Я робко было собрался отступить, и подо мной скрипнула одна из отходивших досок. Саша повернулась, и даже сквозь витавшую словно туман темень я сумел разглядеть румянец на ее щеках, оставшийся от происходившего раньше, чему я не был свидетелем. Казалось, она покраснела еще сильнее теперь, но уже от смущения и даже стыда — не столько из-за наготы своей, сколько из-за предательски розовых щек и растрепанных волос, и из-за того еще, что она знала, что я видел ее девушкой робкой и сама она этим как будто гордилась, а теперь гордиться ей стало нечем. И пока она менялась на глазах моих, сжималась вся от собственного какого-то осознания, озарения, я ей шепнул: «Помочь?» — и без ответа подошел. Она перетянула тугую резинку лифчика, лишила себя двух хлопковых горбов на спине — и я своими припухлыми пальцами завел одни петельки за другие. Лифчик застегнулся.

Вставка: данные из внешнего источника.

-- ==== Sys2Proof/Laws/Dispatch.lean ====
section
/-! SUPPORT. The dispatch, one equation for each constructor. -/
namespace Sys2Proof.Machine
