theorem Fields.sra (w : Bool) (d a b : BitVec 5) : Fields.Statement (.sra w d a b) := by
  intro _ f h; cases h
  rw [Fields.major_decodeAlu _ _ rfl]
  simp [decodeAlu, Instr.canon, decodeH]

theorem Fields.slt (w : Bool) (d a b : BitVec 5) : Fields.Statement (.slt w d a b) := by
  intro _ f h; cases h
  rw [Fields.major_decodeAlu _ _ rfl]
  simp [decodeAlu, Instr.canon, decodeH]

theorem Fields.sltn (w : Bool) (d a b : BitVec 5) : Fields.Statement (.sltn w d a b) := by
  intro _ f h; cases h
  rw [Fields.major_decodeAlu _ _ rfl]
  simp [decodeAlu, Instr.canon, decodeH]

theorem Fields.min (w : Bool) (d a b : BitVec 5) : Fields.Statement (.min w d a b) := by
  intro _ f h; cases h
  rw [Fields.major_decodeAlu _ _ rfl]
  simp [decodeAlu, Instr.canon, decodeH]

theorem Fields.max (w : Bool) (d a b : BitVec 5) : Fields.Statement (.max w d a b) := by
  intro _ f h; cases h
  rw [Fields.major_decodeAlu _ _ rfl]
  simp [decodeAlu, Instr.canon, decodeH]

theorem Fields.minn (w : Bool) (d a b : BitVec 5) : Fields.Statement (.minn w d a b) := by
  intro _ f h; cases h
  rw [Fields.major_decodeAlu _ _ rfl]
  simp [decodeAlu, Instr.canon, decodeH]

theorem Fields.maxn (w : Bool) (d a b : BitVec 5) : Fields.Statement (.maxn w d a b) := by
  intro _ f h; cases h
  rw [Fields.major_decodeAlu _ _ rfl]
  simp [decodeAlu, Instr.canon, decodeH]

theorem Fields.addw (w : Bool) (d a b : BitVec 5) : Fields.Statement (.addw w d a b) := by
  intro _ f h; cases h
  rw [Fields.major_decodeAlu _ _ rfl]
  simp [decodeAlu, Instr.canon, decodeH]

theorem Fields.subw (w : Bool) (d a b : BitVec 5) : Fields.Statement (.subw w d a b) := by
  intro _ f h; cases h
  rw [Fields.major_decodeAlu _ _ rfl]
  simp [decodeAlu, Instr.canon, decodeH]

theorem Fields.sllw (w : Bool) (d a b : BitVec 5) : Fields.Statement (.sllw w d a b) := by
  intro _ f h; cases h
  rw [Fields.major_decodeAlu _ _ rfl]
  simp [decodeAlu, Instr.canon, decodeH]

theorem Fields.srlw (w : Bool) (d a b : BitVec 5) : Fields.Statement (.srlw w d a b) := by
  intro _ f h; cases h
  rw [Fields.major_decodeAlu _ _ rfl]
  simp [decodeAlu, Instr.canon, decodeH]

theorem Fields.sraw (w : Bool) (d a b : BitVec 5) : Fields.Statement (.sraw w d a b) := by
  intro _ f h; cases h
  rw [Fields.major_decodeAlu _ _ rfl]
  simp [decodeAlu, Instr.canon, decodeH]

theorem Fields.aluH (w : Bool) (d a b : BitVec 5) (p : BitVec 8) : Fields.Statement (.aluH w d a b p) := by
  intro hw f h; cases h
  rw [Fields.major_decodeAlu _ _ rfl]
  have h : (BitVec.extractLsb' (n := 10) 6 3 (2#2 ++ p)).toNat < 4 := by clear hw; revert p; decide
  simp [-BitVec.extractLsb'_toNat, decodeAlu, Instr.canon, decodeH]
  split <;> first | rfl | omega

theorem Fields.addiH (w : Bool) (d a : BitVec 5) (i : BitVec 11) : Fields.Statement (.addiH w d a i) := by
  intro _ f h; cases h
  rw [Fields.major_decodeAlu _ _ rfl]
  simp [-BitVec.extractLsb'_toNat, decodeAlu, Instr.canon, decodeH]

theorem Fields.andiH (w : Bool) (d a : BitVec 5) (i : BitVec 11) : Fields.Statement (.andiH w d a i) := by
  intro _ f h; cases h
  rw [Fields.major_decodeAlu _ _ rfl]
  simp [-BitVec.extractLsb'_toNat, decodeAlu, Instr.canon, decodeH]

theorem Fields.oriH (w : Bool) (d a : BitVec 5) (i : BitVec 11) : Fields.Statement (.oriH w d a i) := by
  intro _ f h; cases h
  rw [Fields.major_decodeAlu _ _ rfl]
  simp [-BitVec.extractLsb'_toNat, decodeAlu, Instr.canon, decodeH]

theorem Fields.xoriH (w : Bool) (d a : BitVec 5) (i : BitVec 11) : Fields.Statement (.xoriH w d a i) := by
  intro _ f h; cases h
  rw [Fields.major_decodeAlu _ _ rfl]
  simp [-BitVec.extractLsb'_toNat, decodeAlu, Instr.canon, decodeH]

theorem Fields.addi (w : Bool) (d a : BitVec 5) (i : BitVec 15) : Fields.Statement (.addi w d a i) := by
  intro _ f h; cases h
  simp [decodeFields, Fields.imm15, Fields.imm20, Fields.off15, Instr.canon]

theorem Fields.andi (w : Bool) (d a : BitVec 5) (i : BitVec 15) : Fields.Statement (.andi w d a i) := by
  intro _ f h; cases h
  simp [decodeFields, Fields.imm15, Fields.imm20, Fields.off15, Instr.canon]

theorem Fields.ori (w : Bool) (d a : BitVec 5) (i : BitVec 15) : Fields.Statement (.ori w d a i) := by
  intro _ f h; cases h
  simp [decodeFields, Fields.imm15, Fields.imm20, Fields.off15, Instr.canon]

theorem Fields.xori (w : Bool) (d a : BitVec 5) (i : BitVec 15) : Fields.Statement (.xori w d a i) := by
  intro _ f h; cases h
  simp [decodeFields, Fields.imm15, Fields.imm20, Fields.off15, Instr.canon]

theorem Fields.slti (w : Bool) (d a : BitVec 5) (i : BitVec 15) : Fields.Statement (.slti w d a i) := by
  intro _ f h; cases h
  simp [decodeFields, Fields.imm15, Fields.imm20, Fields.off15, Instr.canon]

И когда она поблагодарила меня, ко мне повернувшись, я разглядел, что неминуемая перемена была остановлена, что Саша вновь во мне увидела уверенность в ее чистоте, в ее чести — и потому сама в них уверовала. Я улыбнулся и ушел в комнату, так и не выпив воды, хотя пить хотелось теперь только сильнее. Потом я слышал, как брат вышел из ванной и постарался поскорее спровадить Сашу, не предложив ей ни чая, ни душа и ее не проводив по сумеркам домой.

Мне думалось потом, что это должно быть очень обидно, несмотря на то что брат мой просто из глупости ни о чем не подумал — не из злобы. И все же обещание я свое не сдержал, и через полтора года Саша и Валентин переехали вместе в квартиру ее родителей, вечно пребывающих на даче, и виделись мы с тех пор только на семейных праздниках — потихоньку дело шло к их свадьбе, к моей одинокой смерти. И всякий раз, когда Саша встречалась со мной взглядом, я в нем ловил знакомую, неминуемо происходящую перемену, ранее мной остановленную, — и тоска вспухала под моей кожей.
 

* * *

Конечно, все это так — какой-то общей шуткой жизни, маленьким воспоминанием о ее несправедливости, моей слабости. Эта история не занимает в голове моей мыслей, не приходит мне на ум каждое утро. И все же некоторым рефреном она звучит, пока я пробую каждый из способов затеряться в пространстве.

Из рассуждений моих кажется, что «потеря в пространстве» — просто красивенькая игра слов, что я это выдумал, что я сам не знаю, что это такое, но силюсь это описать хоть как-то, хотя бы двумя-тремя словами. На самом деле я думаю всегда, что для описания того, чего не знаешь, трудно подобрать два-три метких словца — получается только в десяти–пятнадцати–двадцати шести.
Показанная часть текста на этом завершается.